» Dataset entries:
/-- Synthesiser `n` leaves lock: the AES3 outputs that use it lose their clock (12 R267). -/
def lpSynLost (s : State) (n : Nat) : State :=
  (range 0x28 0x30).foldl (fun s k =>
    let l := lp s k
    if l.cfg.isEmpty ∨ lpSyn l.cfg ≠ n ∨ !l.settled then s
    else lpClockLoss k (modLp s k (fun l => { l with settled := false }))) s

/-! ### Commands -/

/-- The failing conditions of a PORT at offset 0 that must be the header tenant's (12 R247, 22 R395). -/
def lpOwnFails (c : Ctx) (s : State) (k : Nat) : List Fail :=
  failIf (!c.mgr && (lp s k).tenant != c.tenant) .noPermission ++ failIf (c.mgr && (lp s k).tenant != c.tenant) (.field 0)

/-- Port `k` is given to `t`: its charge returns, and its configuration, status and Eddy units go at the boundary of the tenant that had it
(02 R38, 05 R119, 12 R248). -/
def lpRelease (s : State) (k t : Nat) : State :=
  let l := lp s k
  let had := thas s.tenants l.tenant
  let s := if had then closeInput (refund s l.tenant l.charge) l.tenant (fun r => r.kind == 1 && r.obj == k) else s
  modLp s k (fun l => { l with
    tenant := t, prev := if had && l.prev == 0xFFFF then l.tenant else l.prev, next := none, charge := {}, start := none, startLive := false
    conv := { l.conv with units := l.conv.units + l.conv.pendUnits, pendUnits := 0 } })

/-- The configuration of a port that has been given away goes. -/
def lpReset (s : State) (k : Nat) : State :=
  lpShow (modLp s k (fun l => { l with
    prev := 0xFFFF, cfg := [], state := 0, cnt := 0, settled := false, fifo := [], inNext := none, edge := none, out := []
    outPos := none, outSlip := none, outAcc := none, outc := {}, delay := 0, conv := { pendUnits := l.conv.pendUnits } })) k

/-- Whether legacy cascade mode holds a port, or is about to (12 R268). -/
def lpHeld (s : State) (k : Nat) : Bool := (lp s k).legacy || (decide (28 ≤ k ∧ k < 32) && s.cway.legacy.isSome)

/-- lp.assign. -/
def planLpAssign (c : Ctx) (s : State) : Plan :=
  let k := c.u8 0
  let t := c.u16 2
  let l := lp s k
  change (failIf (decide (0x30 ≤ k)) (.field 0) ++ failIf (!tenantField s t) (.field 2)
      ++ failIf (!(l.state == 0 || l.state == 5) || lpHeld s k) (.conflict []))
    [.port (0x100 + k)] (fun s => if (lp s k).tenant = t then s else lpRelease s k t)

def cmdLpAssign : Cmd := { opcode := 0x0820, issuer := 'M', scope := 'D', least := 4, plan := planLpAssign }

def execLpAssign (r : Req) (s : State) : Host.Outcome State Fault Refusal := runCmd cmdLpAssign r s

/-- The Eddy units a new configuration needs beside those held: more channels of an unchanged conversion need the difference, another
conversion all of its own, until the boundary (05 R119, R126); beside a mode switch that runs to mode `to_`, that one's too. -/
def lpNeed (k : Nat) (old new : List Byte) (to_ : Option Nat) (fsT : Nat) : Nat :=
  match to_ with
  | some m => (if lpMode k new = m then 0 else lpUnits k (lpSetMode k m old) fsT) + lpUnits k new fsT
  | none => if !old.isEmpty ∧ lpMode k old = lpMode k new ∧ lpRate k old = lpRate k new then lpUnits k new fsT - lpUnits k old fsT else lpUnits k new fsT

» What you are asked to do:
The answer must be every line from the records above that contains the word "with", copied in full.

» Result for this task:
    else lpClockLoss k (modLp s k (fun l => { l with settled := false }))) s
  modLp s k (fun l => { l with
    conv := { l.conv with units := l.conv.units + l.conv.pendUnits, pendUnits := 0 } })
  lpShow (modLp s k (fun l => { l with
  match to_ with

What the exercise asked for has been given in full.